-- ==== Sys2Proof/Machine/CoreEvents.lean ====
section
/-!
DEFINITION. The steps of a core's results, accesses and waits (spec/09_encoding.md R303; spec/10_arithmetic.md R319 to R322;
spec/02_on_chip_storage.md R77 to R82; spec/05_consistency.md R174, R190; spec/15_sync_system_instructions.md R444 to R452, R461, R463, R464;
spec/06_execution_model.md R197): each acts on a pending item of a core, named by its number; a number that names none changes nothing.
-/
namespace Sys2Proof.Machine

/-! ### Items -/

/-- The pending item of a core with a number: of a thread's agenda, or arriving. -/
def State.findItem (s : State) (c : Nat) (hd : Bool) (id : Nat) : Option Pending :=
  match (s.thread c hd).item id with
  | some p => some p
  | none => (s.core c).arriving.find? fun p => p.id = id

/-- The state without a pending item. -/
def State.dropItem (s : State) (c : Nat) (hd : Bool) (id : Nat) : State :=
  if ((s.thread c hd).item id).isSome then s.modThread c hd (·.drop id)
  else s.modCore c fun k => { k with arriving := k.arriving.filter fun p => p.id ≠ id }

/-- The state with a pending item of a thread changed. -/
def State.setItem (s : State) (c : Nat) (hd : Bool) (id : Nat) (f : Pending → Pending) : State :=
  s.modThread c hd fun t => { t with agenda := t.agenda.map fun p => if p.id = id then f p else p }

/-! ### Results (R303, R319, R320) -/

/-- The state with the writes of a result made, in order (R65, R69, R74, R380). -/
def writeDests (s : State) (c : Nat) (hd : Bool) : List (Dest × Vec) → State
  | [] => s
  | (d, v) :: ws =>
    let s := match d with
      | .sreg n => s.modThread c hd (·.setReg n (ofSlot v))
      | .pred n => s.modThread c hd (·.setPred n (v.getLsbD 0))
      | .mat m => s.modCore c fun k => { k with mrf := writeMat k.mrf m v }
      | .bypass => s.modCore c fun k => { k with bypass := writeBypass v }
    writeDests s c hd ws

/-- The least trap-enabled cause among the flags of a result (R320). -/
def trapCause (trapen flags : Nat) : Option Nat := [0, 1, 2, 3, 4].find? fun c => bit trapen c && bit flags c

/-- Whether a thread takes a write of a result: within a loop body only the loop hardware writes p12 to p15 (R70, log 94). -/
def Thread.takes (th : Thread) (w : Dest × Vec) : Bool :=
  match w.1 with
  | .pred n => n < 12 || th.loop.isNone
  | _ => true

/-- The state after the commit of a result: an enabled flag of a task's result faults ARITH instead, and the item stays to be performed again
(R249, R320). -/
def commitResult (s : State) (c : Nat) (hd : Bool) (p : Pending) (rp : Replay) (res : Res) : State :=
  let writes := res.writes.filter (s.thread c hd).takes
  if hd then writeDests (s.dropItem c true p.id) c true writes
  else
    match trapCause (s.core c).trapen res.flags with
    | some cause =>
      let s := s.setItem c false p.id (·.withReplay { rp with faulted := true })
      takeFault s c false (s.tick c false) (faultOf rp.org rp.org.pipe 10 cause 0 (BitVec.ofNat 64 (res.flags % 32)))
    | none =>
      let s := writeDests (s.dropItem c false p.id) c false writes
      s.modCore c fun k => { k with echk := k.echk ||| BitVec.ofNat 64 (res.flags % 128 * 256) }

/-- RESULT_COMMIT (R303). A result of latency L commits at the end of issue + L − 1, and its flags are ORed in. A result for p12 to p15 of
a word issued before or beside a LOOP that commits inside the loop's body writes nothing there (R70, log 94). -/
def execResultCommit (c : Nat) (hd : Bool) (id : Nat) (s : State) : Host.Outcome State Fault Refusal :=
  .next <|
    match s.findItem c hd id with
    | some p =>
      match p.act with
      | .result rp res => commitResult s c hd p rp res
      | _ => s
    | none => s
========================================
=== Exercise objective ===
The whole listing above should be output again exactly.

=== Solution for this problem ===
-- ==== Sys2Proof/Machine/CoreEvents.lean ====
section
/-!
DEFINITION. The steps of a core's results, accesses and waits (spec/09_encoding.md R303; spec/10_arithmetic.md R319 to R322;
spec/02_on_chip_storage.md R77 to R82; spec/05_consistency.md R174, R190; spec/15_sync_system_instructions.md R444 to R452, R461, R463, R464;
spec/06_execution_model.md R197): each acts on a pending item of a core, named by its number; a number that names none changes nothing.
-/
namespace Sys2Proof.Machine

/-! ### Items -/

/-- The pending item of a core with a number: of a thread's agenda, or arriving. -/
def State.findItem (s : State) (c : Nat) (hd : Bool) (id : Nat) : Option Pending :=
  match (s.thread c hd).item id with
  | some p => some p
  | none => (s.core c).arriving.find? fun p => p.id = id

/-- The state without a pending item. -/
def State.dropItem (s : State) (c : Nat) (hd : Bool) (id : Nat) : State :=
  if ((s.thread c hd).item id).isSome then s.modThread c hd (·.drop id)
  else s.modCore c fun k => { k with arriving := k.arriving.filter fun p => p.id ≠ id }

/-- The state with a pending item of a thread changed. -/
def State.setItem (s : State) (c : Nat) (hd : Bool) (id : Nat) (f : Pending → Pending) : State :=
  s.modThread c hd fun t => { t with agenda := t.agenda.map fun p => if p.id = id then f p else p }

/-! ### Results (R303, R319, R320) -/

/-- The state with the writes of a result made, in order (R65, R69, R74, R380). -/
def writeDests (s : State) (c : Nat) (hd : Bool) : List (Dest × Vec) → State
  | [] => s
  | (d, v) :: ws =>
    let s := match d with
      | .sreg n => s.modThread c hd (·.setReg n (ofSlot v))
      | .pred n => s.modThread c hd (·.setPred n (v.getLsbD 0))
      | .mat m => s.modCore c fun k => { k with mrf := writeMat k.mrf m v }
      | .bypass => s.modCore c fun k => { k with bypass := writeBypass v }
    writeDests s c hd ws

/-- The least trap-enabled cause among the flags of a result (R320). -/
def trapCause (trapen flags : Nat) : Option Nat := [0, 1, 2, 3, 4].find? fun c => bit trapen c && bit flags c

/-- Whether a thread takes a write of a result: within a loop body only the loop hardware writes p12 to p15 (R70, log 94). -/
def Thread.takes (th : Thread) (w : Dest × Vec) : Bool :=
  match w.1 with
  | .pred n => n < 12 || th.loop.isNone
  | _ => true

/-- The state after the commit of a result: an enabled flag of a task's result faults ARITH instead, and the item stays to be performed again
(R249, R320). -/
def commitResult (s : State) (c : Nat) (hd : Bool) (p : Pending) (rp : Replay) (res : Res) : State :=
  let writes := res.writes.filter (s.thread c hd).takes
  if hd then writeDests (s.dropItem c true p.id) c true writes
  else
    match trapCause (s.core c).trapen res.flags with
    | some cause =>
      let s := s.setItem c false p.id (·.withReplay { rp with faulted := true })
      takeFault s c false (s.tick c false) (faultOf rp.org rp.org.pipe 10 cause 0 (BitVec.ofNat 64 (res.flags % 32)))
    | none =>
      let s := writeDests (s.dropItem c false p.id) c false writes
      s.modCore c fun k => { k with echk := k.echk ||| BitVec.ofNat 64 (res.flags % 128 * 256) }

/-- RESULT_COMMIT (R303). A result of latency L commits at the end of issue + L − 1, and its flags are ORed in. A result for p12 to p15 of
a word issued before or beside a LOOP that commits inside the loop's body writes nothing there (R70, log 94). -/
def execResultCommit (c : Nat) (hd : Bool) (id : Nat) (s : State) : Host.Outcome State Fault Refusal :=
  .next <|
    match s.findItem c hd id with
    | some p =>
      match p.act with
      | .result rp res => commitResult s c hd p rp res
      | _ => s
    | none => s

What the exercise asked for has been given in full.